REQUIRED WORK -> Bring together all lines of the material below that contain the string "touches".

(THE DATA)

theorem mixed32_open (k : Word32) (hr : s.rem_32 ≠ 1) (h : Open32 s xs) :
    Open32 (mixed32 (round32 s.h1_32 k) s) (xs ++ [k]) := by
  obtain ⟨hrem, hlen, hacc⟩ := h
  have hrem' : (s.rem_32 - 1).toNat = s.rem_32.toNat - 1 := toNat_sub_one (by decide) hrem
  have h2 : 2 ≤ s.rem_32.toNat := two_le_toNat (by decide) hrem hr
  refine ⟨by rw [mixed32_rem_32]; omega, ?_, ?_⟩
  · rw [mixed32_rem_32, hrem', mixed32_cnt_32, List.length_append, List.length_singleton]
    omega
  · rw [mixed32_h1_32, mixed32_cnt_32, List.foldl_append, ← hacc]
    rfl

theorem execHinit32_inv32 {n : Word32} (h : execHinit32 n s = .next t) : Inv32 t := by
  obtain ⟨-, rfl⟩ | ⟨hn, rfl⟩ := execHinit32_cases h
  · exact inv32_of_idle rfl
  · exact inv32_of_open (s := open32 n s) (open32_open hn)

theorem execHpush32_inv32 {k : Word32} (hinv : Inv32 s) (h : execHpush32 k s = .next t) : Inv32 t := by
  obtain ⟨-, rfl⟩ | ⟨-, -, rfl⟩ | ⟨ha, hr, rfl⟩ := execHpush32_cases h
  · exact hinv
  · exact inv32_of_idle rfl
  · obtain ⟨xs, hopen⟩ := open_of_inv32 ha hinv
    exact inv32_of_open (s := mixed32 _ s) (mixed32_open k hr hopen)

end

/-! ## The unit of either build -/

section
variable {s t : State}

theorem unitInv_w64 (hw : s.cfg.hashWidth = .w64) : UnitInv s ↔ Inv64 s := by simp only [UnitInv, hw]

theorem unitInv_w32 (hw : s.cfg.hashWidth = .w32) : UnitInv s ↔ Inv32 s := by simp only [UnitInv, hw]

theorem applyReset_unitInv (s : State) : UnitInv (applyReset s) := by
  cases hw : s.cfg.hashWidth with
  | w64 => rw [applyReset_w64 hw]; exact (unitInv_w64 (s := goIdle64 s) hw).2 (inv64_of_idle rfl rfl)
  | w32 => rw [applyReset_w32 hw]; exact (unitInv_w32 (s := goIdle32 s) hw).2 (inv32_of_idle rfl)

/-- A command that the build has keeps the invariant. -/
theorem exec_unitInv {i : Instr} (hwf : i.wellFormed s.cfg.hashWidth = true) (hinv : UnitInv s)
    (h : exec i s = .next t) : UnitInv t := by
  have hcfg : t.cfg = s.cfg := exec_cfg h
  cases i with
  | h2f i => rw [execH2f_cases h]; exact hinv
  | f2h x => rw [execF2h_cases h]; exact hinv
  | hinit n => exact (unitInv_w64 (hcfg ▸ eq_of_beq hwf)).2 (execHinit_inv64 h)
  | hpush k =>
    have hw : s.cfg.hashWidth = .w64 := eq_of_beq hwf
    exact (unitInv_w64 (hcfg ▸ hw)).2 (execHpush_inv64 ((unitInv_w64 hw).1 hinv) h)
  | hinit32 n => exact (unitInv_w32 (hcfg ▸ eq_of_beq hwf)).2 (execHinit32_inv32 h)
  | hpush32 k =>
    have hw : s.cfg.hashWidth = .w32 := eq_of_beq hwf
    exact (unitInv_w32 (hcfg ▸ hw)).2 (execHpush32_inv32 ((unitInv_w32 hw).1 hinv) h)

end

/-- Settles O51: going idle meets the invariant, an answer and the port touch no register, and each command keeps
it. -/
theorem invariantKeptByStep : Obligations.InvariantKeptByStep := by
  unfold Obligations.InvariantKeptByStep
  intro s t hinv h
  obtain ⟨-, rfl⟩ | ⟨rest, -, rfl⟩ | ⟨w, rest, -, -, rfl⟩ | ⟨w, rest, op, -, -, rfl⟩ | ⟨w, rest, i, -, hd, hx⟩ :=
    step_cases h
  · exact hinv
  · exact applyReset_unitInv _
  · exact hinv
  · exact hinv
  · exact exec_unitInv (s := withInput rest s) (Laws.decode_wellFormed hd) hinv hx

/-- Settles O50: the unit is idle after reset, with no element held. -/
theorem invariantAtReset : Obligations.InvariantAtReset := by
  unfold Obligations.InvariantAtReset
  exact (unitInv_w64 (s := State.reset) rfl).2 (inv64_of_idle rfl rfl)

/-- Settles O49: the fields of the reset state. -/
theorem resetState : Obligations.ResetState := by
  unfold Obligations.ResetState
  exact ⟨rfl, rfl, rfl, rfl, rfl, rfl, by decide⟩

end Sys2Proof.Machine
end

section
/-! Streams of commands (20_memory.md R40; 41_hash64.md R94; 42_hash32_variant.md R107): every command of a stream is
answered in one step, and the hash commands of a whole sequence, whatever stands between them, are answered its
hash. -/

namespace Sys2Proof.Machine

/-! ## A run that answers every command -/

/-- `n` steps lead from `s` to `t` and are answered `rs`, one response each. -/
def Answered (n : Nat) (s t : State) (rs : List Response) : Prop :=
  Host.Core.run Sys2Proof.core n s = .next t ∧ t.rsps = s.rsps ++ rs ∧ rs.length = n

section
variable {n : Nat} {s t u : State} {r : Response} {rs : List Response}

theorem answered_zero (s : State) : Answered 0 s s [] :=
  ⟨core_run_zero s, (List.append_nil _).symm, rfl⟩

theorem answered_succ (h : step s = .next u) (hr : u.rsps = s.rsps ++ [r]) (ha : Answered n u t rs) :
    Answered (n + 1) s t (r :: rs) := by
  obtain ⟨hrun, hrsps, hlen⟩ := ha
  exact ⟨(core_run_succ n h).trans hrun, by rw [hrsps, hr, List.append_assoc, List.singleton_append],
    congrArg (· + 1) hlen⟩

end

section
variable {s : State} {w : CommandWord} {ws : List CommandWord} {rest : List HostAction}

/-- The first word of a stream is the next action, and no reset follows it directly. -/
theorem Offers.cons (h : Offers s (w :: ws) rest) :
    s.input = .command w :: (ws.map .command ++ rest) ∧ resetFollows (ws.map .command ++ rest) = false := by
  obtain ⟨hin, hr⟩ := h
  refine ⟨hin, ?_⟩
  cases ws with
  | nil => exact hr
  | cons _ _ => rfl

/-- A stream is answered completely, one step and one response for each word. -/
theorem Offers.answered (h : Offers s ws rest) : ∃ t rs, Answered ws.length s t rs ∧ t.input = rest := by
  induction ws generalizing s with
  | nil => exact ⟨s, [], answered_zero s, h.1⟩
  | cons w ws ih =>
    obtain ⟨hin, hr⟩ := h.cons
    obtain ⟨u, hu, huin, r, hursps⟩ := step_command_answeredOnce hin hr
    obtain ⟨t, rs, ha, ht⟩ := ih (s := u) ⟨huin, h.2⟩
    exact ⟨t, r :: rs, answered_succ hu hursps ha, ht⟩

end

/-- Settles O44: a stream with nothing behind it, as one that no reset follows. -/
theorem everyStreamIsAnswered : Obligations.EveryStreamIsAnswered := by
  unfold Obligations.EveryStreamIsAnswered
  intro s ws hin
  obtain ⟨t, rs, ⟨hrun, hrsps, hlen⟩, ht⟩ := Offers.answered (s := s) (rest := []) ⟨by rw [hin, List.append_nil], rfl⟩
  exact ⟨t, rs, hrun, ht, hrsps, hlen⟩

/-! ## Words that are no hash commands -/

/-- A converter command or a reserved word is answered and touches no register (10_state.md R27; 30_encoding.md
R50). -/
theorem step_not_hashWord {s : State} {w : CommandWord} {rest : List HostAction} (hi : s.input = .command w :: rest)
    (hr : resetFollows rest = false) (hw : isHashWord w = false) :
    ∃ t r, step s = .next t ∧ t.input = rest ∧ t.rsps = s.rsps ++ [r] ∧ SameRegisters s t := by
  have hop : opField w ≠ 0x4#4 ∧ opField w ≠ 0x5#4 := by simpa [isHashWord] using hw
  cases hd : decode s.cfg.hashWidth w with
  | reserved op => exact ⟨_, _, step_reserved hi hr hd, rfl, rfl, sameRegisters_refl s⟩
  | instr i =>
    rw [opField_of_decode_instr hd] at hop
    cases i with
    | h2f i => exact ⟨_, _, step_instr hi hr hd, rfl, rfl, sameRegisters_refl s⟩
    | f2h x => exact ⟨_, _, step_instr hi hr hd, rfl, rfl, sameRegisters_refl s⟩
    | hinit _ | hinit32 _ => exact absurd rfl hop.1
    | hpush _ | hpush32 _ => exact absurd rfl hop.2

/-! ## Streams that interleave a sequence with other words -/

/-- `P cs as s` says that in state `s` the hash words `cs` are answered `as` and leave the unit idle: each of them in
turn, and whatever touches no register does not disturb it. -/
structure Serves (P : List CommandWord → List Response → State → Prop) : Prop where
  done : ∀ {as s}, P [] as s → as = [] ∧ s.act = false
  undisturbed : ∀ {cs as s t}, SameRegisters s t → P cs as s → P cs as t
  next : ∀ {w cs as s}, P (w :: cs) as s → ∃ i t a as', decode s.cfg.hashWidth w = .instr i ∧
    exec i s = .next t ∧ t.rsps = s.rsps ++ [a] ∧ as = a :: as' ∧ P cs as' t

/-- One word of such a stream. -/
theorem Serves.step {P : List CommandWord → List Response → State → Prop} (hP : Serves P) {s : State}
    {w : CommandWord} {rest : List HostAction} {cs : List CommandWord} {as : List Response}
    (hi : s.input = .command w :: rest) (hr : resetFollows rest = false) (h : P (w :: cs) as s) :
    ∃ t a as', Machine.step s = .next t ∧ t.input = rest ∧ t.rsps = s.rsps ++ [a] ∧ as = a :: as' ∧ P cs as' t := by
  have h' : P (w :: cs) as (withInput rest s) := hP.undisturbed (sameRegisters_refl s) h
  obtain ⟨i, t, a, as', hd, hx, hrsps, has, ht⟩ := hP.next h'
  exact ⟨t, a, as', (step_instr hi hr hd).trans hx, (exec_answeredOnce hx).1, hrsps, has, ht⟩

/-- The hash words of a stream are answered as they would be alone. -/
theorem Serves.stream {P : List CommandWord → List Response → State → Prop} (hP : Serves P)
    {ws : List CommandWord} {rest : List HostAction} {s : State} {as : List Response}
    (h : P (ws.filter isHashWord) as s) (ho : Offers s ws rest) :
    ∃ t rs, Answered ws.length s t rs ∧ t.act = false ∧ t.input = rest ∧ hashResponses ws rs = as := by
  induction ws generalizing s as with
  | nil =>
    obtain ⟨rfl, ha⟩ := hP.done h
    exact ⟨s, [], answered_zero s, ha, ho.1, rfl⟩
  | cons w ws ih =>
    obtain ⟨hin, hr⟩ := ho.cons
    cases hw : isHashWord w with
    | false =>
      rw [List.filter_cons_of_neg (by simp [hw])] at h
      obtain ⟨u, r, hu, huin, hursps, hsame⟩ := step_not_hashWord hin hr hw
      obtain ⟨t, rs, ha, htact, htin, hrs⟩ := ih (hP.undisturbed hsame h) ⟨huin, ho.2⟩
      exact ⟨t, r :: rs, answered_succ hu hursps ha, htact, htin, by simp [hashResponses, hw, hrs]⟩
    | true =>
      rw [List.filter_cons_of_pos hw] at h
      obtain ⟨u, a, as', hu, huin, hursps, rfl, hserve⟩ := hP.step hin hr h
      obtain ⟨t, rs, ha, htact, htin, hrs⟩ := ih hserve ⟨huin, ho.2⟩
      exact ⟨t, a :: rs, answered_succ hu hursps ha, htact, htin, by simp [hashResponses, hw, hrs]⟩

/-! ## Counting down -/

/-- With two or more elements to come the count is not 1. -/
theorem ofNat_add_two_ne_one {w n : Nat} (h : n + 2 < 2 ^ w) : BitVec.ofNat w (n + 2) ≠ 1#w := by
  rw [BitVec.toNat_ne, BitVec.toNat_ofNat, BitVec.toNat_ofNat, Nat.mod_eq_of_lt h,
    Nat.mod_eq_of_lt (by omega)]
  omega

theorem ofNat_succ_sub_one (w n : Nat) : BitVec.ofNat w (n + 1) - 1 = BitVec.ofNat w n := by
  rw [BitVec.ofNat_add]
  exact BitVec.add_sub_cancel _ _

theorem ofNat_succ_ne_zero {w n : Nat} (h : n + 1 < 2 ^ w) : BitVec.ofNat w (n + 1) ≠ 0 := by
  rw [← one_le_toNat_iff, BitVec.toNat_ofNat, Nat.mod_eq_of_lt h]
  omega

theorem hashAnswers_succ (n : Nat) (v : Word64) :
    hashAnswers (n + 1) v = { rtype := .ack, rdata := 0 } :: hashAnswers n v := rfl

(End THE DATA)

TASK RESPONSE ->
/-- A converter command or a reserved word is answered and touches no register (10_state.md R27; 30_encoding.md
turn, and whatever touches no register does not disturb it. -/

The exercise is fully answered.